SOURCE DATA section start

/-- R51: every instruction. -/
theorem exec_grows {i : Instr} {s t : State} (h : exec i s = .next t) : HistoriesGrow s t := by
  cases exec_next h with
  | wire _ bs => exact { receive_grows bs s with }
  | txEmit => rw [emitNextByte_eq]; exact { historiesGrow_refl s with tx := List.prefix_append _ _ }
  | rxPush => exact { historiesGrow_refl s with rx := List.prefix_append _ _ }
  | accStep _ ev =>
    cases ev with
    | frame f => exact { historiesGrow_refl s with frame := List.prefix_append _ _ }
    | diag d => exact { historiesGrow_refl s with diag := List.prefix_append _ _ }
  | linkClose =>
    exact { historiesGrow_refl s with done := (List.prefix_append _ _).trans (List.prefix_append _ _) }
  | linkTerr =>
    exact { historiesGrow_refl s with
      done := (List.prefix_append _ _).trans (List.prefix_append _ _), diag := List.prefix_append _ _ }
  | wrReqCompleted => exact { historiesGrow_refl s with done := List.prefix_append _ _ }
  | wrDone => exact { historiesGrow_refl s with done := List.prefix_append _ _ }
  | _ => exact { historiesGrow_refl s with }

/-- R51, R281: every event; the reset pin leaves the histories (log entry 9). -/
theorem event_grows {e : Event} {s t : State} (h : EventNext s e t) : HistoriesGrow s t := by
  cases h with
  | record fmt bytes tail i u _ _ hu => exact { exec_grows hu with }
  | resetPin => exact { historiesGrow_refl s with }
  | host ev u hu =>
    cases hu with
    | hostAlone hs => exact { historiesGrow_refl s with }
    | issued hs i _ _ hexec =>
      exact { exec_grows hexec with }

/-- Settles O52: the schedule and the count of draws are no history. -/
theorem historiesOnlyGrow : Obligations.HistoriesOnlyGrow := by
  intro s t h
  have hgrow : HistoriesGrow s t := by
    rcases step_next h with ⟨e, rest, -, he⟩ | ⟨-, he | rfl⟩
    · exact { event_grows he with }
    · exact { event_grows he with }
    · exact { historiesGrow_refl s with }
  exact ⟨hgrow.tx, hgrow.rx, hgrow.frame, hgrow.diag, hgrow.done, hgrow.params⟩

/-! ## The step -/

/-- R212: on a Closed link, with no new frame, the host's whole reaction is to release everybody. -/
theorem hostReact_of_closed {s t : State} (hf : t.frameLog = s.frameLog) (hl : t.link = .closed) :
    hostReact s t = { t with host := releaseAll t.host } := by
  simp [hostReact, hf, hl]

/-- Settles O47: the scheduled pin is taken off and happens, and the host releases everybody. -/
theorem resetPinClearsTheBlock : Obligations.ResetPinClearsTheBlock := by
  intro s rest h
  have hreact := hostReact_of_closed (s := { s with env := rest }) (t := resetPin { s with env := rest }) rfl rfl
  rw [step, stepWith_scheduled h, runEvent, settle, hreact]
  rfl

/-- A record that decodes to a well-formed row is run. -/
theorem runEvent_record {fmt : Format} {bytes tail : List Byte} {i : Instr}
    (hd : decodeRecord fmt bytes = .ok (i, tail)) (hw : i.wf = true) (s : State) :
    runEvent (.record fmt bytes) s = settle s (exec i s) := by
  simp only [runEvent, runRecord, hd, hw, if_true]

/-- Settles O48: the scheduled record is taken off and run, and what it answers settles. -/
theorem stepRunsTheDecodedRecord : Obligations.StepRunsTheDecodedRecord := by
  intro s fmt bytes tail rest i henv hd hw
  rw [step, stepWith_scheduled henv, runEvent_record hd hw]
  exact ⟨fun t ht => by rw [ht]; rfl, fun r hr => by rw [hr]; rfl⟩

/-- R19: no event touches the schedule or the count of draws. -/
theorem event_keeps_schedule {e : Event} {s t : State} (h : EventNext s e t) :
    t.env = s.env ∧ t.draws = s.draws := by
  cases h with
  | record fmt bytes tail i u _ _ hu =>
    obtain ⟨-, henv, hdraws, -⟩ := exec_keeps hu
    exact ⟨henv, hdraws⟩
  | resetPin => exact ⟨rfl, rfl⟩
  | host ev u hu =>
    cases hu with
    | hostAlone hs => exact ⟨rfl, rfl⟩
    | issued hs i _ _ hexec =>
      obtain ⟨-, henv, hdraws, -⟩ := exec_keeps hexec
      exact ⟨henv, hdraws⟩

/-- Settles O49: the drawn event happens or passes as idle; either way one draw is counted. -/
theorem stepDrawsPastTheSchedule : Obligations.StepDrawsPastTheSchedule := by
  refine ⟨fun _ => rfl, fun draw s henv => ?_⟩
  rw [stepWith_drawn henv]
  refine ⟨fun u hu => by rw [hu]; rfl, fun r hr => by rw [hr]; rfl, ?_⟩
  cases ho : runEvent (draw s.draws) { s with draws := s.draws + 1 } with
  | next u =>
    obtain ⟨hu, hdraws⟩ := event_keeps_schedule (runEvent_next ho)
    exact ⟨u, rfl, hdraws, hu.trans henv⟩
  | fault f => cases f
  | refused r => exact ⟨_, rfl, rfl, henv⟩

end Sys2Proof.Proofs
end

section
/-! Proofs about the host's events one by one (45_host_contract.md sections 2 to 4): what each answers, and how
the host reacts. -/

namespace Sys2Proof.Proofs

open Sys2Proof Sys2Proof.Machine Sys2Proof.Laws

/-! ## The host's reaction -/

/-- R212: with nobody pending or waiting there is nobody to release. -/
theorem releaseAll_of_nobody {h : HostState} (hp : h.pending = none) (hw : h.waiters = []) : releaseAll h = h := by
  obtain ⟨pending, waiters, clock, stale, calls, scopes, opens⟩ := h
  cases hp
  cases hw
  simp [releaseAll]

/-- R209, R212: on an open link, with no new frame, a next state settles as it is. -/
theorem settle_of_opened {s t : State} (hf : t.frameLog = s.frameLog) (hl : t.link = .opened) :
    settle s (.next t) = .next t := by
  rw [settle, hostReact_quiet hf hl]

/-- R212: on a Closed link, with no new frame, everybody is released. -/
theorem settle_of_closed {s t : State} (hf : t.frameLog = s.frameLog) (hl : t.link = .closed) :
    settle s (.next t) = .next { t with host := releaseAll t.host } := by
  rw [settle, hostReact_of_closed hf hl]

/-- R212: on a Closed link with nobody left a next state settles as it is. -/
theorem settle_of_nobody {s t : State} (hf : t.frameLog = s.frameLog) (hl : t.link = .closed)
    (hp : t.host.pending = none) (hw : t.host.waiters = []) : settle s (.next t) = .next t := by
  rw [settle_of_closed hf hl, releaseAll_of_nobody hp hw]

/-- A scheduled host event is taken off and happens, and what it answers settles. -/
theorem step_hostEvent {s : State} {h : HostEvent} {rest : List Event} (henv : s.env = .host h :: rest) :
    step s = settle { s with env := rest } (hostStep h { s with env := rest }) :=
  stepWith_scheduled henv

/-- R209: one new frame on an open link is delivered once. -/
theorem hostReact_of_one_frame {s t : State} {f : Frame} (hf : t.frameLog = s.frameLog ++ [f])
    (hl : t.link = .opened) : hostReact s t = { t with host := deliver t.host f } := by
  simp [hostReact, hf, hl]

/-- Settles O57: `deliver` of the one frame, by whether a request is pending and matches. -/
theorem hostDeliversMatchingFrame : Obligations.HostDeliversMatchingFrame := by
  intro s t f hf hl
  rw [hostReact_of_one_frame hf hl]
  refine ⟨fun p hp => ?_, fun hp => by simp only [deliver, hp]⟩
  by_cases hm : Config.hostMatches p.call.cmd p.call.sub f = true
  · simp only [deliver, hp, hm, if_true, fulfil]
  · simp only [deliver, hp, hm, if_false, Bool.false_eq_true]

/-! ## TIMEOUT -/

/-- R213: before its expiry nothing happens to an attempt. -/
theorem hostTimeout_of_lt {s : State} {p : Pending} (hp : s.host.pending = some p)
    (hc : s.host.clock < p.submitted + p.call.timeout) :
    hostTimeout s = .refused (.notEnabled .hostNotTimedOut) := by
  simp only [hostTimeout, hp, if_pos hc]

/-- R215: an expired attempt with others left. -/
theorem hostTimeout_of_retry {s : State} {p : Pending} (hp : s.host.pending = some p)
    (hc : p.submitted + p.call.timeout ≤ s.host.clock) (ha : p.attempt < p.call.maxAttempts) :
    hostTimeout s = .next { s with host := { s.host with
      pending := none, waiters := s.host.waiters ++ [{ call := p.call, made := p.attempt }] } } := by
  simp only [hostTimeout, hp, if_neg (Nat.not_lt.mpr hc), if_pos ha]

/-- R213, R248: the last attempt expired. -/
theorem hostTimeout_of_last {s : State} {p : Pending} (hp : s.host.pending = some p)
    (hc : p.submitted + p.call.timeout ≤ s.host.clock) (ha : p.call.maxAttempts ≤ p.attempt) :
    hostTimeout s = .next { s with
      host := fulfil p.call (.failed (.commandTimeout p.attempt)) { s.host with pending := none } } := by
  simp only [hostTimeout, hp, if_neg (Nat.not_lt.mpr hc), if_neg (Nat.not_lt.mpr ha)]

/-- Every next state of TIMEOUT is one of those two. -/
theorem hostTimeout_next {s t : State} (h : hostTimeout s = .next t) :
    ∃ p, s.host.pending = some p ∧ p.submitted + p.call.timeout ≤ s.host.clock ∧
      (p.attempt < p.call.maxAttempts ∧ t = { s with host := { s.host with
          pending := none, waiters := s.host.waiters ++ [{ call := p.call, made := p.attempt }] } } ∨
        p.call.maxAttempts ≤ p.attempt ∧ t = { s with
          host := fulfil p.call (.failed (.commandTimeout p.attempt)) { s.host with pending := none } }) := by
  obtain ⟨p, hp, hc⟩ := hostEnabled_timeout_iff.mp ⟨t, h⟩
  rcases Nat.lt_or_ge p.attempt p.call.maxAttempts with ha | ha
  · cases (hostTimeout_of_retry hp hc ha).symm.trans h
    exact ⟨p, hp, hc, .inl ⟨ha, rfl⟩⟩
  · cases (hostTimeout_of_last hp hc ha).symm.trans h
    exact ⟨p, hp, hc, .inr ⟨ha, rfl⟩⟩

/-- Settles O58: too early, retry, last attempt. -/
theorem hostTimeoutRetriesThenFails : Obligations.HostTimeoutRetriesThenFails := by
  intro s p rest henv hl hp
  rw [step_hostEvent henv, hostStep]
  refine ⟨fun hc => ?_, fun hc ha => ?_, fun hc ha => ?_⟩
  · rw [hostTimeout_of_lt (s := { s with env := rest }) hp hc, settle]
  · rw [hostTimeout_of_retry (s := { s with env := rest }) hp hc ha]
    exact settle_of_opened rfl hl
  · rw [hostTimeout_of_last (s := { s with env := rest }) hp hc ha]
    exact settle_of_opened rfl hl

/-! ## EXECUTE -/

/-- R223: a suspended caller makes no call. -/
theorem hostCall_of_suspended {c : Call} {s : State} (h : c.caller ∈ suspended s.host) :
    hostCall c s = .refused (.notEnabled .hostCallerSuspended) := if_pos h

/-- R220: a call that is answered before any attempt. -/
theorem hostCall_of_some {c : Call} {s : State} {st : Status} (h : c.caller ∉ suspended s.host)
    (ha : answerAtOnce c s = some st) :
    hostCall c s = .next { s with host := fulfil c (.failed st) s.host } := by
  simp only [hostCall, if_neg h, ha]

/-- R211: a call that waits. -/
theorem hostCall_of_none {c : Call} {s : State} (h : c.caller ∉ suspended s.host)
    (ha : answerAtOnce c s = none) : hostCall c s = .next { s with host := joinWaiters c s.host } := by
  simp only [hostCall, if_neg h, ha]

/-- R220: the answer at once on a Closed link, in the order of the tests. -/
theorem answerAtOnce_of_closed {c : Call} {s : State} (hl : s.link = .closed) :
    answerAtOnce c s = some (if c.data.length > s.params.maxData then .frameTooLarge
      else if c.maxAttempts = 0 then .commandTimeout 0 else .linkClosed) := by
  simp only [answerAtOnce, hl]
  split
  · rfl
  · split <;> rfl

/-- R220: data that fit no frame. -/
theorem answerAtOnce_of_tooLarge {c : Call} {s : State} (hd : s.params.maxData < c.data.length) :
    answerAtOnce c s = some .frameTooLarge := if_pos hd

/-- R220: no attempt allowed. -/
theorem answerAtOnce_of_zero {c : Call} {s : State} (hd : c.data.length ≤ s.params.maxData)
    (hm : c.maxAttempts = 0) : answerAtOnce c s = some (.commandTimeout 0) := by
  rw [answerAtOnce, if_neg (Nat.not_lt.mpr hd), if_pos hm]

/-- R220: a call that waits for its turn. -/
theorem answerAtOnce_eq_none {c : Call} {s : State} :
    answerAtOnce c s = none ↔ c.data.length ≤ s.params.maxData ∧ 0 < c.maxAttempts ∧ s.link = .opened := by
  constructor
  · intro h
    unfold answerAtOnce at h
    repeat' split at h
    all_goals cases h
    exact ⟨by omega, by omega, ‹_›⟩
  · rintro ⟨hd, hm, hl⟩
    simp only [answerAtOnce, if_neg (Nat.not_lt.mpr hd), if_neg (Nat.ne_of_gt hm), hl]

/-- Every next state of EXECUTE: an answer at once, or one more waiter. -/
theorem hostCall_next {c : Call} {s t : State} (h : hostCall c s = .next t) :
    c.caller ∉ suspended s.host ∧
      ((∃ st, t = { s with host := fulfil c (.failed st) s.host }) ∨
        c.data.length ≤ s.params.maxData ∧ 0 < c.maxAttempts ∧
          t = { s with host := joinWaiters c s.host }) := by
  by_cases hs : c.caller ∈ suspended s.host
  · cases (hostCall_of_suspended hs).symm.trans h
  · refine ⟨hs, ?_⟩
    cases ha : answerAtOnce c s with
    | some st =>
      cases (hostCall_of_some hs ha).symm.trans h
      exact .inl ⟨st, rfl⟩
    | none =>
      cases (hostCall_of_none hs ha).symm.trans h
      obtain ⟨hd, hm, -⟩ := answerAtOnce_eq_none.mp ha
      exact .inr ⟨hd, hm, rfl⟩

/-- R207, R212: on a Closed link nobody is suspended. -/
theorem suspended_of_closed {s : State} (hinv : HostInvariants s) (hl : s.link = .closed) :
    suspended s.host = [] := by
  obtain ⟨hp, hw⟩ := hinv.closedReleased hl
  simp [suspended, openCalls, hp, hw]

/-! ## SUBMIT -/

/-- R208: the first waiter's attempt is registered and written. -/
theorem hostSubmit_of_waiter {s : State} {w : Waiter} {ws : List Waiter} (hl : s.link = .opened)
    (hp : s.host.pending = none) (hw : s.host.waiters = w :: ws) (ho : hostPort ∉ outstanding s) :
    hostSubmit s = exec (.wrReq hostPort w.call.cmd w.call.sub w.call.data)
      { s with host := registered w ws s.params.maxData s.host } := by
  simp only [hostSubmit, hl, hp, hw, if_neg ho, exec]

/-- R208: data that fit a frame are queued, with the request pending. -/
theorem hostSubmit_queues {s : State} {w : Waiter} {ws : List Waiter} (hl : s.link = .opened)
    (hp : s.host.pending = none) (hw : s.host.waiters = w :: ws) (ho : hostPort ∉ outstanding s)
    (hn : 0 < s.params.nreq) (hd : w.call.data.length ≤ s.params.maxData) :
    hostSubmit s = .next (setResult none (enqueue
      { r := hostPort, cmd := w.call.cmd, sub := w.call.sub, data := w.call.data }
      { s with host := { s.host with
        waiters := ws
        pending := some { call := w.call, attempt := w.made + 1, submitted := s.host.clock } } })) := by
  rw [hostSubmit_of_waiter hl hp hw ho, registered, if_neg (Nat.not_lt.mpr hd)]
  exact exec_wrReq_of_opened hn ho hd hl

/-- R208, R211: SUBMIT needs the link, no attempt in flight, a waiter, and the host's port. -/
theorem hostSubmit_refused {s : State}
    (h : s.link = .closed ∨ s.host.pending.isSome = true ∨ s.host.waiters = [] ∨ hostPort ∈ outstanding s) :
    hostSubmit s = .refused (.notEnabled .hostCannotSubmit) := by
  unfold hostSubmit
  split
  · rename_i w rest hl hp hw
    simp only [hl, hp, hw, reduceCtorEq, Option.isSome_none, Bool.false_eq_true, false_or] at h
    exact if_pos h
  · rfl

/-- Every next state of SUBMIT is that of `hostSubmit_of_waiter`. -/
theorem hostSubmit_next {s t : State} (h : hostSubmit s = .next t) :
    ∃ w ws, s.link = .opened ∧ s.host.pending = none ∧ s.host.waiters = w :: ws ∧ hostPort ∉ outstanding s ∧
      exec (.wrReq hostPort w.call.cmd w.call.sub w.call.data)
        { s with host := registered w ws s.params.maxData s.host } = .next t := by
  have henabled := hostEnabled_submit_iff.mp ⟨t, h⟩
  obtain ⟨hl, hp, hw, ho, -⟩ := henabled
  obtain ⟨w, ws, hw⟩ := List.exists_cons_of_ne_nil hw
  exact ⟨w, ws, hl, hp, hw, ho, (hostSubmit_of_waiter hl hp hw ho).symm.trans h⟩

SOURCE DATA section end

:: TO DO ::
In the entries above, find the line holding "## TIMEOUT -/" and the line holding "(ha : p.attempt", then retype exactly those two lines and every line between them, and nothing else.

:: SOLUTION FOR THIS EXERCISE ::
/-! ## TIMEOUT -/

/-- R213: before its expiry nothing happens to an attempt. -/
theorem hostTimeout_of_lt {s : State} {p : Pending} (hp : s.host.pending = some p)
    (hc : s.host.clock < p.submitted + p.call.timeout) :
    hostTimeout s = .refused (.notEnabled .hostNotTimedOut) := by
  simp only [hostTimeout, hp, if_pos hc]

/-- R215: an expired attempt with others left. -/
theorem hostTimeout_of_retry {s : State} {p : Pending} (hp : s.host.pending = some p)
    (hc : p.submitted + p.call.timeout ≤ s.host.clock) (ha : p.attempt < p.call.maxAttempts) :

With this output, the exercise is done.